FDI同様に貿易収支も、同じく10年にわたり、国際収支の黒字化に貢献してきた。だが2012年以降、燃料輸入の急伸と、市場の縮小と価格の下落により輸出も不振が続く。財団法人貿易研究センター(Funcex)によると、価格の下落は輸出の60%に及び、輸出量の落ち込みは6.8%に達した。この輸出の落ち込みの原因の一部は、経済危機だ。だが、それだけではない。巨額の大豆輸出契約が2件、本船渡しの遅れを理由にキャンセルされた。というのもその大豆は、インフラの不備からパラナグアー港(パラナ州)に向かう高速道路わきにできたトラックの長蛇の列に釘づけにされていたのだ。しかも、港も飽和し、ばら積み船も数週間にわたって接岸できずに沖合で停泊を強いられた。インフラ・サービスに対する投資不足から、輸出は支障を来し、輸出を縮小させるだけでなく、製品の競争力を奪い、そして我が国が獲得する外貨も減少する。

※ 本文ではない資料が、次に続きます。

-- ==== Sys2Proof/Machine/State.lean ====
section
/-! DEFINITION. The architectural state (spec/10_state.md R20), the reasons a step can stop, and the
state after reset (spec/70_reset_and_hazards.md R280). -/

namespace Sys2Proof.Machine

/-- Memory `M` (R50): (address, byte) pairs in the one canonical form of `Memory.wf`. An address that
is not listed reads 0, the spec's content at reset (R52, R280). -/
abbrev Memory := List Host.Cell

/-- The framebuffer bytes `FB[0..255]` (R32). -/
abbrev Framebuffer := Vector Byte fbBytes

/-- What the fault records (R260): the address the word was fetched from, and the word. -/
structure FaultInfo where
  fetchAddr : Word
  word : Word
  deriving DecidableEq, Repr

/-- Whether the block may step (R35). -/
inductive Status where
  | running
  | faulted (info : FaultInfo)
  | stopped
  deriving DecidableEq, Repr

/-- The state of the machine: the record of R20, and `draws`, the model's own count of the bytes the
random source has given (log entry 6). -/
structure State where
  /-- `M` (R50) -/
  mem : Memory
  /-- `V[0]` to `V[15]` (R21) -/
  v : Vector Byte 16
  /-- `I`, the index register (R24) -/
  i : Word
  /-- the program counter (R25) -/
  pc : Word
  /-- `SP`, the slot the next call writes (R27) -/
  sp : Fin stackDepth
  /-- `STACK` (R28) -/
  stack : Vector Word stackDepth
  /-- `DT`, the delay timer (R30) -/
  dt : Byte
  /-- `ST`, the sound timer (R31) -/
  st : Byte
  /-- `FB` (R32) -/
  fb : Framebuffer
  /-- instructions executed since reset (R34) -/
  cycles : Nat
  /-- `status` (R35) -/
  status : Status
  /-- bytes drawn from the random source; MODEL'S OWN field (R133; log entry 6) -/
  draws : Nat
  deriving DecidableEq, Repr

/-- Why no step is enabled (R101). -/
inductive Fault where
  /-- Raised by `step` in a `faulted` state: the fault is final, no step is enabled (R101, R266).
  Safe: the hardware runs nothing either (D14). -/
  | stepAfterFault (info : FaultInfo)
  /-- Raised by `step` in a `stopped` state (R101, R270). Safe: the hardware runs nothing either. -/
  | stepAfterStop
  deriving DecidableEq, Repr

/-- What the model gives no meaning. -/
inductive Refusal where
  /-- An instruction with no meaning yet: raised by an arm of `exec` only; no arm raises it now.
  Safe. -/
  | notModelled (mnemonic : String)
  /-- Raised by `launch` for an image of more than 3584 bytes (R285, D12). Safe. -/
  | imageTooLong (len : Nat)
  deriving DecidableEq, Repr

/-- The state after reset with no image, which is a legal launch (R280, R284): everything 0 but `pc`,
the load address (R281), and `status`, `Running`. `draws` starts at 0 (DESIGN CHOICE, log entry 6). -/
def State.reset : State where
  mem := []
  v := Vector.replicate 16 0
  i := 0
  pc := 0x0200#16
  sp := 0
  stack := Vector.replicate stackDepth 0
  dt := 0
  st := 0
  fb := Vector.replicate fbBytes 0
  cycles := 0
  status := .running
  draws := 0

end Sys2Proof.Machine
end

輸入に関しても政府は初歩的なミスを犯した。自動車の製造にインセンティブを与え、2012年に新車販売台数が7%拡大した。だが政府は、これがもたらす結果について考慮していなかった。その結果、燃料消費が急増し、ペトロブラスは輸入が3倍に拡大(ルーラ前大統領が大々的に祝った石油の自給自足はどうなったのだろうか?)、貿易収支にネガティブな影響を与えた。ところがそのミスは、いっそう深刻だ。つまりインフレが再び忍び寄ってきたことで、政府は、長期にわたって燃料価格を凍結、ペトロブラスは新規の製油所を建設し輸出を回避する資金も不足した。ミスは更に重なる。燃料輸入に対する支出が3倍にもなったことで、政府は、この問題を解決する代わりに先送りする判断を下した。つまり、ペトロブラスに対して燃料輸入額を登録するのに、50日間の猶予を与えたのだ。その結果、2012年に貿易収支は194億ドルの黒字を計上したが、2012年に計上されるべき45億ドルの輸入が、2013年の勘定に飛ばされた。これを清算する時が到来し、その結果、2013年4月第3週までに65億ドルの貿易収支赤字につながった。

中銀によると、貿易収支赤字は経常収支赤字の60%を占め、国際所得支出の拡大は27%を超えた。経済危機に直面しているために、外国企業は今後も本国の本社への送金を続けるだろう。ペトロブラスも大規模な輸入を継続する。高速道路も港湾も早急に改善されることはない。